When I was my sister's age, I was a Style Channel devotee. This was back in the halcyon days when said channel actually addressed fashion - more often than not, I could turn on the television and see actual runway shows. I was thirteen - I liked to sketch out costumes and leather corsets and replicas of period drama's full skirts and luscious curves.
I was thirteen. I went to a private school where everyone knew about that one girl who was in the hospital for an undisclosed eating disorder, where buying uniforms was parting with hundreds of dollars and seeing a girl in the mirror who wanted to be an extra small.
There are so many threads to that tangle, so many little bits of life which eventually form disordered eating. Believe it or not, most women endure some element of disordered eating - and how can we not? Thinking about those models and clothes on the Style Channel, thinking about advertisements with thin women eating fat free yogurt and giggling, thinking about the picture on the packaging of a bathroom scale, stuck permanently on 125 pounds - how can we not be disordered, even a little bit?
But of course, there's so much more than that.
I know that food was always a challenge for me. I had an allergy we hadn't discovered, so eating often resulted in stomach problems. We had a limited budget, and while my parents definitely tried to (and succeeded in) putting food on the table I knew, despite my young age, that food was money, that money was a problem, that Chinese takeout meant a paycheck and red beans and rice didn't. Not eating seemed easier.
And being popular was a challenge. I had never been overweight one day of my life, but once I got to middle school I learned hard lessons - I learned that I was terrible at sports (fat), that my body (as yet undeveloped) needed a bra to be acceptable (fat), that the pretty girls wore small uniforms (fat), that girls got more attention by passing out with hunger than by adeptly analyzing poetry (fat). I went to a very well known private school for girls, and the number one lesson I learned was the calorie count of yogurt in the cafeteria and how to get all of those pretty girls to ask me how to lose weight. Because, well, I did. I think that's the one thing I did perfectly.
Going to high school? I was so excited because no one would be able to know when I didn't eat. I saw myself, somehow grown up between eighth grade and ninth, slugging back espresso and talking with friends and never letting on, never revealing, never showing that I stayed up late to eat Frosted Flakes at midnight because sugar was the only thing which kept me going. I'd stick to my ten grams of fat per day and eat cereal in the dark because no one, no one could see me eat.
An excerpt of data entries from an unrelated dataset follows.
-- ==== Sys2Proof/Laws/State.lean ====
section
/-! SUPPORT. What each update of the state leaves as it was, one lemma per field per update; and registers read after a
register write. -/
namespace Sys2Proof.Machine

/-! ### setG -/
@[simp] theorem State.setG_time (s : State) (r : GReg) (v : Word) : (s.setG r v).time = s.time := rfl
@[simp] theorem State.setG_freeIx (s : State) (r : GReg) (v : Word) : (s.setG r v).freeIx = s.freeIx := rfl
@[simp] theorem State.setG_nextId (s : State) (r : GReg) (v : Word) : (s.setG r v).nextId = s.nextId := rfl
@[simp] theorem State.setG_sel (s : State) (r : GReg) (v : Word) : (s.setG r v).sel = s.sel := rfl
@[simp] theorem State.setG_agenda (s : State) (r : GReg) (v : Word) : (s.setG r v).agenda = s.agenda := rfl
@[simp] theorem State.setG_upsets (s : State) (r : GReg) (v : Word) : (s.setG r v).upsets = s.upsets := rfl
@[simp] theorem State.setG_patience (s : State) (r : GReg) (v : Word) : (s.setG r v).patience = s.patience := rfl
@[simp] theorem State.setG_note (s : State) (r : GReg) (v : Word) : (s.setG r v).note = s.note := rfl
@[simp] theorem State.setG_mem (s : State) (r : GReg) (v : Word) : (s.setG r v).mem = s.mem := rfl
@[simp] theorem State.setG_poison (s : State) (r : GReg) (v : Word) : (s.setG r v).poison = s.poison := rfl
@[simp] theorem State.setG_deltas (s : State) (r : GReg) (v : Word) : (s.setG r v).deltas = s.deltas := rfl
@[simp] theorem State.setG_undo (s : State) (r : GReg) (v : Word) : (s.setG r v).undo = s.undo := rfl
@[simp] theorem State.setG_reds (s : State) (r : GReg) (v : Word) : (s.setG r v).reds = s.reds := rfl
@[simp] theorem State.setG_landings (s : State) (r : GReg) (v : Word) : (s.setG r v).landings = s.landings := rfl
@[simp] theorem State.setG_updates (s : State) (r : GReg) (v : Word) : (s.setG r v).updates = s.updates := rfl
@[simp] theorem State.setG_cords (s : State) (r : GReg) (v : Word) : (s.setG r v).cords = s.cords := rfl
@[simp] theorem State.setG_statuses (s : State) (r : GReg) (v : Word) : (s.setG r v).statuses = s.statuses := rfl
@[simp] theorem State.setG_fabricMsgs (s : State) (r : GReg) (v : Word) : (s.setG r v).fabricMsgs = s.fabricMsgs := rfl
@[simp] theorem State.setG_packets (s : State) (r : GReg) (v : Word) : (s.setG r v).packets = s.packets := rfl
@[simp] theorem State.setG_transit (s : State) (r : GReg) (v : Word) : (s.setG r v).transit = s.transit := rfl
@[simp] theorem State.setG_frags (s : State) (r : GReg) (v : Word) : (s.setG r v).frags = s.frags := rfl
@[simp] theorem State.setG_others (s : State) (r : GReg) (v : Word) : (s.setG r v).others = s.others := rfl
@[simp] theorem State.setG_cores (s : State) (r : GReg) (v : Word) : (s.setG r v).cores = s.cores := rfl
@[simp] theorem State.setG_ready (s : State) (r : GReg) (v : Word) : (s.setG r v).ready = s.ready := rfl
@[simp] theorem State.setG_waiters (s : State) (r : GReg) (v : Word) : (s.setG r v).waiters = s.waiters := rfl
@[simp] theorem State.setG_teams (s : State) (r : GReg) (v : Word) : (s.setG r v).teams = s.teams := rfl
@[simp] theorem State.setG_feds (s : State) (r : GReg) (v : Word) : (s.setG r v).feds = s.feds := rfl
@[simp] theorem State.setG_chips (s : State) (r : GReg) (v : Word) : (s.setG r v).chips = s.chips := rfl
My mom just posted a brilliant piece on underage drinking in Howard County. It garnered a lot of attention, and rightly so. Underage drinking - or, more worrying to me, binge drinking - is a huge issue for people my sister's age and a bit older, and I applaud her for tackling such an important problem. But - or rather, and - there are other things I worry about.
My sister has never been overweight a day in her life.
I've been through a lot - I've done the underage drinking thing with gusto, I've made mistakes with boys, I've self-harmed, I've been through bipolar disorder and keep going through it. I've done drugs (very, very minimally, and very much as a youthful reaction to my disorder) and I've been pretty stupid about a lot of things. But there's this terror which I can't shake and which I pray to God will never touch my sister, and that's eating cereal in the middle of the night because somewhere in the back of your mind you know that if you don't you might die.
I didn't want to die. I wanted to live for my sister, then just born, because I didn't want the last thing she saw of me to be a picture of my too-thin body. A body which didn't even look like me. A body which fit in with the Style Channel and yogurt and scales but not with my incredible love for her.
But I wouldn't eat.
That's what scares me - and I'm scared of all of it, too, the drinking, the Adderall, the Oxy, the boyfriends, the girlfriends, the bullying, the rape, the hate crimes, even the freaking internet - but I'm so, so scared of my beautiful baby, my literal life saver, thinking that she is fat.
Maybe we could de-stigmatize bodies. Maybe a girl of thirteen could buy uniforms in a medium and know that she would grow into them perfectly. Maybe we could keep our daughters out of hospitals and model whole body and mental health. Maybe the image on the box can show a scale reading a higher number, or lots of numbers, or just a smile; maybe we can have all sorts of bodies on runways, bodies of different shapes and different colors with thick or thin hair and muscles and yeah, a little fat.
Maybe we could also do away with this image of what women are supposed to be, or what real women are supposed to be. Imagine - we could be moms and sisters and grandmas and aunts and not hate our bodies like we've been taught and instead teach our children to love theirs. We could be naturally thin or naturally not and have it all be okay, have our daughters and sisters and granddaughters and nieces see us as we are, beautiful. See themselves as beautiful.
I remember what it was like to be thirteen, and I wouldn't wish that on anybody. What I do wish?
I wish that my sister had better role models than the people on the Style Channel. Or on Nickelodeon. Or on Disney.
I wish I could be her role model and finally, finally, feel like my body is something to be loved.